Dear community,
I ran phyml on a gene family to build a tree. Looking at the results, I'm a bit worried about the log-likelihood value: it's -754, which means the likelihood is almost zero! Does this mean that the program has little confidence in the estimated parameters or the tree topology? I was wondering if I'm understanding this incorrectly.
Thank you so much!!
oooooooooooooooooooooooooooooooooooooooooooooooooooooooooooooooooooooooooooooooooooooooooooooooo
--- PhyML 3.3.20190909 ---
http://www.atgc-montpellier.fr/phyml
Copyright CNRS - Universite Montpellier
oooooooooooooooooooooooooooooooooooooooooooooooooooooooooooooooooooooooooooooooooooooooooooooooo
. Sequence filename: exon3_wb_aligned_phy
. Data set: #1
. Initial tree: BioNJ
. Model of nucleotides substitution: GTR
. Number of taxa: 52
. Log-likelihood: -754.13849
. Unconstrained log-likelihood: -348.41766
. Composite log-likelihood: -6438.01266
. Parsimony: 119
. Tree size: 1.35199
. Discrete gamma model: Yes
- Number of classes: 4
- Gamma shape parameter: 1.901
- Relative rate in class 1: 0.28116 [freq=0.250000]
- Relative rate in class 2: 0.64406 [freq=0.250000]
- Relative rate in class 3: 1.06730 [freq=0.250000]
- Relative rate in class 4: 2.00748 [freq=0.250000]
. Nucleotides frequencies:
- f(A)= 0.37232
- f(C)= 0.24092
- f(G)= 0.17327
- f(T)= 0.21350
. GTR relative rate parameters :
A <-> C 0.82212
A <-> G 1.82689
A <-> T 0.53724
C <-> G 0.17829
C <-> T 2.00016
G <-> T 1.00000
. Instantaneous rate matrix :
[A---------C---------G---------T------]
-0.82453 0.25951 0.41474 0.15028
0.40104 -1.00102 0.04048 0.55950
0.89119 0.05628 -1.22720 0.27973
0.26208 0.63136 0.22702 -1.12046
. Run ID: none
. Random seed: 1625516914
. Subtree patterns aliasing: no
. Version: 3.3.20190909
. Time used: 0h0m4s (4 seconds)
oooooooooooooooooooooooooooooooooooooooooooooooooooooooooooooooooooooooooooooooooooooooooooooooo
Suggested citations:
S. Guindon, JF. Dufayard, V. Lefort, M. Anisimova, W. Hordijk, O. Gascuel
"New algorithms and methods to estimate maximum-likelihood phylogenies: assessing the performance of PhyML 3.0."

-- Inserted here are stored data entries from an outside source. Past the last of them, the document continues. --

/-- What the thermal register says of the readings. -/
theorem readingsNoted_reads (hlen : dies.length = 13) (hd : ∀ t ∈ dies, t < 256) (hm : dimm < 256) (s : State) :
    getF F.BC_THERMAL_JMAX [] (readingsNoted dies dimm s) = dies.foldl max 0 ∧
    getF F.BC_THERMAL_DIMM_MAX [] (readingsNoted dies dimm s) = dimm ∧
    (dies.getD (getF F.BC_THERMAL_HOT_DIE [] (readingsNoted dies dimm s)) 0 = dies.foldl max 0 ∧
      ∀ i, i < getF F.BC_THERMAL_HOT_DIE [] (readingsNoted dies dimm s) → dies.getD i 0 < dies.foldl max 0) ∧
    getF F.BC_THERMAL_HOT [] (readingsNoted dies dimm s) = (if 105 < dies.foldl max 0 then 1 else getF F.BC_THERMAL_HOT [] s) ∧
    getF F.BC_THERMAL_TRIPS [] (readingsNoted dies dimm s) = getF F.BC_THERMAL_TRIPS [] s := by
  have hne : dies ≠ [] := by
    rintro rfl
    exact absurd hlen (by decide)
  obtain ⟨i, hi, hlt, hget, hfirst⟩ := indexOf_top hne
  have htop := hd _ (top_mem hne)
  obtain ⟨h1, h2, h3⟩ := readingsPut_reads htop hm (lt_of_lt_of_le hlt (by omega)) s
  have hhot := readingsPut_beside (g := F.BC_THERMAL_HOT) rfl (by decide) (dies.foldl max 0) dimm i s
  have htrips := readingsPut_beside (g := F.BC_THERMAL_TRIPS) rfl (by decide) (dies.foldl max 0) dimm i s
  rw [readingsNoted, hi, Option.getD_some]
  generalize readingsPut (dies.foldl max 0) dimm i s = u at h1 h2 h3 hhot htrips
  rw [hotLatched_beside (g := F.BC_THERMAL_JMAX) rfl (by decide), hotLatched_beside (g := F.BC_THERMAL_DIMM_MAX) rfl (by decide),
    hotLatched_beside (g := F.BC_THERMAL_HOT_DIE) rfl (by decide), hotLatched_beside (g := F.BC_THERMAL_TRIPS) rfl (by decide),
    hotLatched_hot, h3, hhot]
  exact ⟨h1, h2, ⟨hget, hfirst⟩, rfl, htrips⟩

end

/-! The steps and caps that follow. -/

/-- The dies' steps after the readings, and the records of those that are warm. -/
def diesNoted (dies : List Nat) (notice : Bool) (s : State) : State :=
  forN 13 (forN 8 s (fun d s => thermalDie d (dies.getD d 0) s)) (fun d s => warmDie d (dies.getD d 0) notice s)

/-- The caps of memory and modules are put. -/
abbrev capsPut (memCap : Nat) (dimmCap : Bool) (s : State) : State := { s with bc := { s.bc with memCap := memCap, dimmCap := dimmCap } }

/-- The cap of hot memory dies. -/
abbrev memCapOf (dies : List Nat) : Nat := if decide (105 < dies.getD 8 0 ∨ 105 < dies.getD 9 0) then 3 else 0

/-- Everything a sample notes, before a trip. -/
def sampleNoted (dies : List Nat) (dimm : Nat) (notice : Bool) (s : State) : State :=
  noteSteps (noteCaps (capsPut (memCapOf dies) (decide (95 < dimm)) (diesNoted dies notice (readingsNoted dies dimm s))))

/-- The condition of a trip. -/
abbrev Trips (dies : List Nat) (sustained : Bool) : Prop :=
  (sustained = true ∧ 110 < dies.foldl max 0) ∨ 115 < dies.foldl max 0

theorem thermalSample_eq (dies : List Nat) (dimm : Nat) (sustained notice : Bool) (s : State) :
    thermalSample dies dimm sustained notice s =
      if Trips dies sustained then thermalTrip (sampleNoted dies dimm notice s) else sampleNoted dies dimm notice s := rfl

section
variable {dies : List Nat} {dimm : Nat} {notice : Bool} {s : State}

/-- The dies' steps, and what else of the basecamp they leave. -/
theorem diesNoted_spec (dies : List Nat) (notice : Bool) (s : State) : Touches thermalParts InErrors s (diesNoted dies notice s) ∧
    (diesNoted dies notice s).bc = { s.bc with thermal := (diesNoted dies notice s).bc.thermal, coolFor := (diesNoted dies notice s).bc.coolFor } ∧
    ∀ d < 8, tget 0 (diesNoted dies notice s).bc.thermal d = dieStep (dies.getD d 0) (tget 0 s.bc.thermal d) (tget 0 s.bc.coolFor d) ∧
      tget 0 (diesNoted dies notice s).bc.coolFor d = dieCool (dies.getD d 0) (tget 0 s.bc.coolFor d) := by
  obtain ⟨hu, hb, hd⟩ := thermalDies_spec dies 8 s
  unfold diesNoted
  generalize (forN 8 s fun d s => thermalDie d (dies.getD d 0) s) = u at hu hb hd
  have hw : Touches eventParts InErrors u (forN 13 u fun d s => warmDie d (dies.getD d 0) notice s) :=
    (Touches.refl _ _ u).forN fun d _ v => warmDie_touches ..
  have hbc : (forN 13 u fun d s => warmDie d (dies.getD d 0) notice s).bc = u.bc := hw.only.2 .bc (by decide)
  rw [hbc]
  refine ⟨hu.trans (hw.mono (by decide) fun _ => id), hb, fun d hlt => ?_⟩
  obtain ⟨h1, h2⟩ := hd d
  rw [if_pos hlt] at h1 h2
  exact ⟨h1, h2⟩

/-- The registers that a sample writes beside the thermal one. -/
abbrev IsSampleReg (o : Nat) : Prop := InErrors o ∨ IsThrottle o ∨ InClusterRegs o

/-- From the readings to the steps: what a sample leaves of the thermal register. -/
theorem sampleNoted_touches (s : State) : Touches thermalParts IsSampleReg (readingsNoted dies dimm s) (sampleNoted dies dimm notice s) := by
  unfold sampleNoted
  generalize readingsNoted dies dimm s = u
  have hd : Touches thermalParts IsSampleReg u (capsPut (memCapOf dies) (decide (95 < dimm)) (diesNoted dies notice u)) :=
    Touches.withBc ((diesNoted_spec dies notice u).1.mono (by decide) fun _ => Or.inl)
  generalize capsPut (memCapOf dies) (decide (95 < dimm)) (diesNoted dies notice u) = v at hd ⊢
  exact (hd.trans ((noteCaps_spec v).1.mono (by decide) fun _ h => Or.inr (Or.inl h))).trans
    ((noteSteps_touches _).mono (by decide) fun _ h => Or.inr (Or.inr h))

/-- No register of a sample but the thermal one. -/
theorem thermal_beside_sample : ¬ IsSampleReg (regOff .BC_THERMAL []) := by decide

theorem capsPut_bc (m : Nat) (d : Bool) (u : State) : (capsPut m d u).bc = { u.bc with memCap := m, dimmCap := d } := rfl

theorem capsPut_regs (m : Nat) (d : Bool) (u : State) : (capsPut m d u).regs = u.regs := rfl

/-- The dies' steps, the clusters' steps and the caps after a sample. -/
theorem sampleNoted_spec (dies : List Nat) (dimm : Nat) (notice : Bool) (s : State) : let t := sampleNoted dies dimm notice s
    (∀ d < 8, tget 0 t.bc.thermal d = dieStep (dies.getD d 0) (tget 0 s.bc.thermal d) (tget 0 s.bc.coolFor d) ∧
      tget 0 t.bc.coolFor d = dieCool (dies.getD d 0) (tget 0 s.bc.coolFor d)) ∧
    ClusterSteps (getF F.BC_THROTTLE_POWER_STEP [] s) t ∧ t.bc.memCap = memCapOf dies ∧ t.bc.dimmCap = decide (95 < dimm) ∧
    getF F.BC_THROTTLE_DDR_CAP [] t = max s.bc.powerCap (max t.bc.memCap (if t.bc.dimmCap then 2 else 0)) % 4 ∧
    getF F.BC_THROTTLE_POWER_STEP [] t = getF F.BC_THROTTLE_POWER_STEP [] s := by
  intro t
  have ht : t = noteSteps (noteCaps (capsPut (memCapOf dies) (decide (95 < dimm)) (diesNoted dies notice (readingsNoted dies dimm s)))) := rfl
  clear_value t
  have hr := readingsNoted_touches (dies := dies) (dimm := dimm) s
  have hrb : (readingsNoted dies dimm s).bc = s.bc := hr.only.2 .bc (by decide)
  have hrp : getF F.BC_THROTTLE_POWER_STEP [] (readingsNoted dies dimm s) = getF F.BC_THROTTLE_POWER_STEP [] s := hr.getF_eq (by decide)
  generalize readingsNoted dies dimm s = u at hrb hrp ht
  obtain ⟨hd, hdb, hsteps⟩ := diesNoted_spec dies notice u
  have hdp : getF F.BC_THROTTLE_POWER_STEP [] (diesNoted dies notice u) = getF F.BC_THROTTLE_POWER_STEP [] u := hd.getF_eq (by decide)
  generalize diesNoted dies notice u = v at hdb hsteps hdp ht
  have hvb := capsPut_bc (memCapOf dies) (decide (95 < dimm)) v
  have hvr := capsPut_regs (memCapOf dies) (decide (95 < dimm)) v
  generalize capsPut (memCapOf dies) (decide (95 < dimm)) v = w at hvb hvr ht
  obtain ⟨hn, hcap, hnp, -⟩ := noteCaps_spec w
  have hnb : (noteCaps w).bc = w.bc := hn.only.2 .bc (by decide)
  have hp : getF F.BC_THROTTLE_POWER_STEP [] (noteCaps w) = getF F.BC_THROTTLE_POWER_STEP [] s :=
    hnp.trans ((getF_congr _ _ hvr).trans (hdp.trans hrp))
  obtain ⟨h1, -, h3⟩ := noted_throttle hp
  have htb : t.bc = w.bc := by rw [ht, noteSteps_bc, hnb]
  have hpc : v.bc.powerCap = s.bc.powerCap := by rw [hdb, hrb]
  have hwp : w.bc.powerCap = s.bc.powerCap := by rw [hvb]; exact hpc
  have hwm : w.bc.memCap = memCapOf dies := congrArg Basecamp.memCap hvb
  have hwd : w.bc.dimmCap = decide (95 < dimm) := congrArg Basecamp.dimmCap hvb
  have hwt : w.bc.thermal = v.bc.thermal := by rw [hvb]
  have hwc : w.bc.coolFor = v.bc.coolFor := by rw [hvb]
  refine ⟨fun d hlt => ?_, by rw [ht]; exact h3, by rw [htb, hwm], by rw [htb, hwd], ?_, by rw [ht]; exact h1⟩
  · rw [htb, hwt, hwc, ← hrb]
    exact hsteps d hlt
  · rw [htb, ← hwp, ← hcap, ht]
    exact noteSteps_getF _ throttle_beside_clusters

Systematic Biology. 2010. 59(3):307-321.
S. Guindon & O. Gascuel
"A simple, fast, and accurate algorithm to estimate large phylogenies by maximum likelihood"
Systematic Biology. 2003. 52(5):696-704.
oooooooooooooooooooooooooooooooooooooooooooooooooooooooooooooooooooooooooooooooooooooooooooooooo
oooooooooooooooooooooooooooooooo
Thanks for the reply! May I follow up with a question? Since the LL value is dataset dependent, for a particular dataset, how do I know that my LL is good enough?
Thanks again!!
Like with any other sampling method that incompletely covers the total event space, you can never be sure that your LL is the best it can be. After all, there is no target number that is known ahead of time.
One way around it is to run multiple tree reconstructions (at least 100, and 1000 is even better), and to calculate bootstrap support for each tree branch. Opinions vary, but most people would probably agree that branches with >70-80% bootstrap support are reliable.
Yet another way is to do a Bayesian analysis, which runs at least two independent tree reconstructions for a very long number of sampling generations (at least a million, but more is better). If they independently converge to a similar LL value, that would support the idea that the resulting tree is close to a global maximum of LL. There is a quantity called
standard deviation of split frequencies
(SDSF) that tells you how well the tree reconstructions match each other. SDSF converges to 0 when tree reconstructions are identical, but for practical purposes SDSF < 0.01 is accepted as a sign of convergence. Independently, Bayesian methods will give posterior probabilities (0-1 scale) to each branch, and their meaning is comparable to bootstrap support in ML methods.